На террасе Таня остановилась:
— Пойду сразу лягу, пока меня никто не видел.
Она поднялась на цыпочки и поцеловала его в щеку. На него повеяло ароматами «Тысячи и одной ночи».
— До завтра, — шепнула она и ушла.
Он проводил ее взглядом и через открытую французскую дверь увидел, как она буквально вспорхнула на следующий этаж по винтовой лестнице. Потом он почувствовал запах табачного дыма и обернулся. Из тени вышла высокая фигура, оказавшаяся актером Эриком Трейлом.
— Можете не считать меня вашим почитателем, Джерико.
— Это должно меня огорчить?
Трейл перевел глаза, слегка покрасневшие от выпивки, на лестничный пролет.
— Я имел ее в виду для себя.

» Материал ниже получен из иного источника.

-- ==== Sys2Proof/Machine/Consist.lean ====
section
/-! DEFINITION. The commands of the consist unit: its frames (ROLL, CONFIRM, TOPO) and the expiries of T2 to T6
and T9 (Consist Inauguration). -/

namespace Sys2Proof.Machine

open Sys2Proof

/-! ### Attempts (R45 to R48, R62) -/

/-- R49: a link state as an entry shows it. -/
def LinkState.farPort : LinkState → FarPort
  | .down | .arriving => .down
  | .up => .up
  | .faulted => .faulted

/-- R49: this node's entry, oriented as given, with the link state of the port `far`. R36 and R49 give the spare bits of
a created entry no value: 0 is DESIGN CHOICE, unsafe (log 36). -/
def State.ownEntry (s : State) (o : Orientation) (far : Port) : Entry :=
  { identity := s.identity
    orientation := o
    cabActive := s.isMaster
    cabMid := !s.isMaster && s.cab
    farPort := (s.port far).link.farPort
    spareLow := 0
    coachClass := s.consist.coachClass
    spareBit := false
    doors := s.consist.doors }

/-- R49: the master's own entry in its own roll call. -/
def State.masterEntry (s : State) (o : Orientation) : Entry := s.ownEntry o (forwardOf o)

/-- R27, R28: a header the master's consist unit creates for an attempt. -/
def attemptHeader (epoch attempt : Nat) : Header := ⟨false, selAll, false, epoch, 1, attempt⟩

/-- R47, step 3: the ROLL CALL of an attempt. Its spare bit (byte 4, bit 6) is 0: DESIGN CHOICE, unsafe (log 36). -/
def State.callFrame (s : State) (epoch attempt : Nat) (o : Orientation) : Frame :=
  ⟨attemptHeader epoch attempt, .roll ⟨s.identity, false, false, [s.masterEntry o]⟩⟩

/-- R47, R62: an attempt begins: the record, the BREAK, the CALL, T3 and CALLING. -/
def startAttempt (epoch attempt : Nat) (s : State) : State :=
  let o := s.attemptOrientation
  let s1 := s.setConsist { s.consist with attempt := some ⟨epoch, attempt, o, [], s.masterEntry o⟩ }
  let s2 := sendBreaks [rearwardOf o] s1
  let s3 := sendFrame (rearwardOf o) (s.callFrame epoch attempt o) s2
  enterState .master .calling (startTimer .t3 s3)

/-- R48: the attempt of a master with no UP port completes at once. -/
def oneCoachAttempt (s : State) : State :=
  installMaster (nextEpoch s.consist.epoch) .normal [s.masterEntry .normal] s

/-- R47, R48: a master in SETTLING takes the expiry of T2. -/
def settle (s : State) : State :=
  if s.upPorts.isEmpty then oneCoachAttempt s else startAttempt (nextEpoch s.consist.epoch) 1 s

/-- R62: the attempt in flight has timed out. -/
def attemptTimeout (s : State) : State :=
  match s.consist.attempt with
  | some a =>
    if a.attempt < 3 then startAttempt a.epoch (a.attempt + 1) s
    else enterBlocked .noReturn (recordFault .inaugurationFailed .node s)
  | none => s

/-- SETTLE_EXPIRY (R47, R48): T2 has run out. -/
def execSettleExpiry (s : State) : Host.Outcome State Fault Refusal :=
  .next (if s.ranOut .t2 then
    let s1 := takeExpiry .t2 s
    if s1.isMaster ∧ s1.consist.state = .settling then settle s1 else s1
  else s)

/-- CALL_TIMEOUT (R62): T3 has run out. -/
def execCallTimeout (s : State) : Host.Outcome State Fault Refusal :=
  .next (if s.ranOut .t3 then
    let s1 := takeExpiry .t3 s
    if s1.isMaster ∧ s1.consist.state = .calling then attemptTimeout s1 else s1
  else s)

/-- CONFIRM_TIMEOUT (R62): T4 has run out. -/
def execConfirmTimeout (s : State) : Host.Outcome State Fault Refusal :=
  .next (if s.ranOut .t4 then
    let s1 := takeExpiry .t4 s
    if s1.isMaster ∧ s1.consist.state = .confirming then attemptTimeout s1 else s1
  else s)

/-- PENDING_TIMEOUT (R68): T5 has run out. -/
def execPendingTimeout (s : State) : Host.Outcome State Fault Refusal :=
  .next (if s.ranOut .t5 then
    let s1 := takeExpiry .t5 s
    if s1.consist.state = .inaugurating then enterUninaugurated s1 else s1
  else s)

/-- SUSPECT_TIMEOUT (R67): T6 has run out. -/
def execSuspectTimeout (s : State) : Host.Outcome State Fault Refusal :=
  .next (if s.ranOut .t6 then
    let s1 := takeExpiry .t6 s
    if s1.consist.state = .suspect then enterUninaugurated s1 else s1
  else s)

/-- MASTER_SILENCE_TIMEOUT (R66): T9 has run out. -/
def execMasterSilenceTimeout (s : State) : Host.Outcome State Fault Refusal :=
  .next (if s.ranOut .t9 then
    let s1 := takeExpiry .t9 s
    if !s1.isMaster ∧ s1.consist.state = .stable then enterSuspect s1 else s1
  else s)

/-! ### ROLL (R49 to R54) -/

/-- R50 to R61: a frame of an attempt fails its matching checks. -/
def mismatch (p : Port) (s : State) : State := recordFault .rollMismatch (.port p) s

/-- A frame of two phases, turned to its second (R50, R144, R161). -/
def turned (h : Header) : Header := { h with phase := true }

/-- R50, step 2: the pending record a CALL gives. -/
def joinedBy (p : Port) (h : Header) (x : RollBody) : Joined :=
  ⟨h.epoch, x.master, h.tag, x.entries.length + 1, orientationBy p⟩

/-- R49, R50, R52: the roll with this node's entry appended. -/
def State.appended (s : State) (p : Port) (x : RollBody) : RollBody :=
  { x with entries := x.entries ++ [s.ownEntry (orientationBy p) p.other] }

/-- R50, steps 2 and 3: the member joins the attempt. -/
def joinAttempt (j : Joined) (s : State) : State :=
  let s1 := stopTimers [.t6, .t9] (s.setConsist { s.consist with joined := some j, blocked := .none })
  startTimer .t5 (enterState .member .inaugurating s1)

/-- R51, R52: the roll turned back with the overflow flag set. -/
def overflowed (x : RollBody) : RollBody := { x with overflow := true }

/-- R49 to R52: a ROLL CALL reaches the consist unit. -/
def takeRollCall (p : Port) (h : Header) (x : RollBody) (s : State) : State :=
  if s.isMaster then
    if x.master = s.identity then mismatch p s
    else if x.entries.length < 32 then sendFrame p ⟨turned h, .roll (s.appended p x)⟩ s
    else sendFrame p ⟨turned h, .roll (overflowed x)⟩ s
  else if x.entries.length < 32 then
    let f : Body := .roll (s.appended p x)
    let s1 := joinAttempt (joinedBy p h x) s
    if s1.isUp p.other then sendFrame p.other ⟨h, f⟩ s1 else sendFrame p ⟨turned h, f⟩ s1
  else sendFrame p ⟨turned h, .roll (overflowed x)⟩ s

/-- The entry at a position of a list (R53, R56). -/
def entryAt (l : List Entry) (position : Nat) : Option Entry := if position = 0 then none else l[position - 1]?

/-- The entry at this position carries this identity (R53). -/
def namesAt (l : List Entry) (position : Nat) (i : Identity) : Bool :=
  match entryAt l position with
  | some e => e.identity == i
  | none => false

/-- R53: a ROLL BACK matches the pending record. -/
def State.backMatches (s : State) (p : Port) (h : Header) (x : RollBody) (j : Joined) : Bool :=
  h.epoch == j.epoch && x.master == j.master && h.tag == j.attempt && p == rearwardOf j.orientation
    && decide (j.position ≤ x.entries.length) && namesAt x.entries j.position s.identity

/-- R54: a master in CALLING accepts a ROLL BACK, whose list begins with the entry its CALL carried (log 20). -/
def State.callReturned (s : State) (p : Port) (h : Header) (x : RollBody) (a : Attempt) : Bool :=
  s.consist.state == .calling && p == s.rearwardPort && h.epoch == a.epoch && x.master == s.identity
    && h.tag == a.attempt && entryAt x.entries 1 == some a.own

/-- R54: the result of a returned list. -/
def rollResult (x : RollBody) : ConfirmResult :=
  if x.overflow then .overlong
  else if x.entries.tail.any (fun e => e.cabActive || e.cabMid) then .conflict
  else if (x.entries.map Entry.identity).Nodup then .ok
  else .duplicate

/-- R55, R63: a result other than OK as a blocked reason. -/
def blockReason : ConfirmResult → BlockedReason
  | .ok => .none
  | .overlong => .overlong
  | .conflict => .conflict
  | .duplicate => .duplicate

/-- R54, R55: the master takes the returned list, forms the result and sends the CONFIRM OUT. -/
def acceptBack (a : Attempt) (x : RollBody) (s : State) : State :=
  let s1 := stopTimer .t3 (s.setConsist { s.consist with attempt := some { a with returned := x.entries } })
  let f : Frame := ⟨attemptHeader a.epoch a.attempt, .confirmOut ⟨rollResult x, s.identity, x.entries⟩⟩
  let s2 := sendFrame s1.rearwardPort f s1
  if rollResult x = .ok then startTimer .t4 (enterState .master .confirming s2)
  else enterBlocked (blockReason (rollResult x)) s2

/-- R53 to R55: a ROLL BACK reaches the consist unit. -/
def takeRollBack (p : Port) (h : Header) (x : RollBody) (s : State) : State :=
  if s.isMaster then
    match s.consist.attempt with
    | some a => if s.callReturned p h x a then acceptBack a x s else mismatch p s
    | none => mismatch p s
  else
    match s.consist.joined with
    | some j => if s.backMatches p h x j then sendFrame (forwardOf j.orientation) ⟨h, .roll x⟩ s else mismatch p s
    | none => mismatch p s

/-! ### CONFIRM (R55 to R61) -/

/-- R56: a CONFIRM OUT with result OK matches the pending record. -/
def State.confirmMatches (s : State) (p : Port) (h : Header) (x : ConfirmBody) (j : Joined) : Bool :=
  h.epoch == j.epoch && x.master == j.master && h.tag == j.attempt && p == forwardOf j.orientation
    && decide (j.position ≤ x.entries.length)
    && match entryAt x.entries j.position with
      | some e => e.identity == s.identity && e.orientation == j.orientation
      | none => false

/-- R56: the member installs the consist. -/
def installMember (j : Joined) (list : List Entry) (s : State) : State :=
  let s1 := s.setConsist { s.consist with
    table := list, epoch := j.epoch, position := j.position, orientation := j.orientation, joined := none
    blocked := .none }
  clearConsistGroups (enterState .member .stable (startTimer .t9 (stopTimer .t5 s1)))

/-- R57: the CONFIRM DONE of the last coach. -/
def State.doneFrame (s : State) (attempt : Nat) (master : Identity) : Frame :=
  ⟨{ s.ownHeader attempt with phase := true }, .confirmDone master⟩

/-- R57: what the member does with the frame after installing. -/
def passConfirm (h : Header) (x : ConfirmBody) (s : State) : State :=
  if s.isUp s.rearwardPort then sendFrame s.rearwardPort ⟨h, .confirmOut x⟩ s
  else if s.consist.position = x.entries.length then sendFrame s.forwardPort (s.doneFrame h.tag x.master) s
  else s

/-- R56 to R59: a CONFIRM OUT reaches the consist unit. -/
def takeConfirmOut (p : Port) (h : Header) (x : ConfirmBody) (s : State) : State :=
  if s.isMaster then
    if x.result ≠ .ok ∧ x.master ≠ s.identity then enterBlocked (blockReason x.result) s else mismatch p s
  else if x.result = .ok then
    match s.consist.joined with
    | some j =>
      if s.confirmMatches p h x j then passConfirm h x (installMember j x.entries s) else mismatch p s
    | none => mismatch p s
  else sendFrame p.other ⟨h, .confirmOut x⟩ (enterBlocked (blockReason x.result) s)

/-- R60: a STABLE member relays this CONFIRM DONE. -/
def State.doneRelayed (s : State) (p : Port) (h : Header) : Bool :=
  s.consist.state == .stable && s.consist.epoch == h.epoch && p == s.rearwardPort

/-- R61: a master in CONFIRMING accepts this CONFIRM DONE. -/
def State.doneAccepted (s : State) (p : Port) (h : Header) (master : Identity) (a : Attempt) : Bool :=
  s.consist.state == .confirming && p == s.rearwardPort && h.epoch == a.epoch && h.tag == a.attempt
    && master == s.identity

/-- R60, R61: a CONFIRM DONE reaches the consist unit. -/
def takeConfirmDone (p : Port) (h : Header) (master : Identity) (s : State) : State :=
  if s.isMaster then
    match s.consist.attempt with
    | some a =>
      if s.doneAccepted p h master a then installMaster a.epoch a.orientation a.returned (stopTimer .t4 s)
      else mismatch p s
    | none => mismatch p s
  else if s.doneRelayed p h then sendFrame s.forwardPort ⟨h, .confirmDone master⟩ s
  else mismatch p s

/-! ### TOPO (R71) -/

/-- R71: a TOPO reaches the consist unit. -/
def takeTopo (p : Port) (f : Frame) (s : State) : State :=
  if s.isMaster then deliver f (trigger s) else sendFrame p.other f s

/-! ### Commands -/

/-- The header of a frame whose row fixes its phase (R25). -/
def inPhase (back : Bool) (h : Header) : Header := { h with phase := back }

/-- ROLL_CALL (R50 to R52). -/
def execRollCall (p : Port) (h : Header) (x : RollBody) (s : State) : Host.Outcome State Fault Refusal :=
  .next (frameArrives p ⟨inPhase false h, .roll x⟩ (takeRollCall p (inPhase false h) x) s)

/-- ROLL_BACK (R53 to R55). -/
def execRollBack (p : Port) (h : Header) (x : RollBody) (s : State) : Host.Outcome State Fault Refusal :=
  .next (frameArrives p ⟨inPhase true h, .roll x⟩ (takeRollBack p (inPhase true h) x) s)

/-- CONFIRM_OUT (R56 to R59). -/
def execConfirmOut (p : Port) (h : Header) (x : ConfirmBody) (s : State) : Host.Outcome State Fault Refusal :=
  .next (frameArrives p ⟨inPhase false h, .confirmOut x⟩ (takeConfirmOut p (inPhase false h) x) s)

/-- CONFIRM_DONE (R60, R61). -/
def execConfirmDone (p : Port) (h : Header) (master : Identity) (s : State) : Host.Outcome State Fault Refusal :=
  .next (frameArrives p ⟨inPhase true h, .confirmDone master⟩ (takeConfirmDone p (inPhase true h) master) s)

/-- TOPO (R71). -/
def execTopo (p : Port) (h : Header) (x : TopoBody) (s : State) : Host.Outcome State Fault Refusal :=
  .next (frameArrives p ⟨h, .topo x⟩ (takeTopo p ⟨h, .topo x⟩) s)

end Sys2Proof.Machine
end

Конечно, трофеи достаются победителям. Может, в следующий раз мне повезет больше. Она действительно так хороша, как мне показалось?
Под рыжей бородой Джерико заиграли желваки.
— А вам не кажется, что ваше неумеренное любопытство достойно крепкой взбучки?
Джерико стоял в пятне лунного света у открытого окна своей спальни и хмуро курил трубку. Лиз Бауман пришла и ушла, а он прочитал ей нотации о сексе, вместо того чтобы вспомнить Танины слова: «Она просто умирает от страха». Джерико умел разбираться в людях, и это чутье редко его подводило. Теперь он не сомневался, что его просили о помощи, а он не услышал призыва. Он попытался убедить себя, что проблемы этой женщины начались не вчера и не завтра кончатся и что утром она будет нуждаться в его помощи не меньше, чем пять минут назад. Тогда он сможет оправдаться перед ней за то, что не расслышал слов, которые она не решилась произнести.
Он повернулся к бюро, чтобы выбить трубку, но оцепенел и застыл на месте, потому что услышал приглушенный, полный муки крик, донесшийся откуда-то из глубины дома. За всю свою жизнь Джерико не слышал ничего более жуткого, тем более что он сразу понял, что кричала женщина… Однажды в Конго он слышал, как кричал мужчина — миссионер, которого оскопили местные террористы. Потом он наткнулся в джунглях на его тело и был рад, что этот человек умер. Но там эти звуки не были неожиданными, они являлись частью антуража.
Он быстро вышел из комнаты в коридор, на ходу завязывая пояс халата. Если не считать лунных бликов, в коридоре было совершенно темно. В доме царила гулкая тишина, как в пустой церкви.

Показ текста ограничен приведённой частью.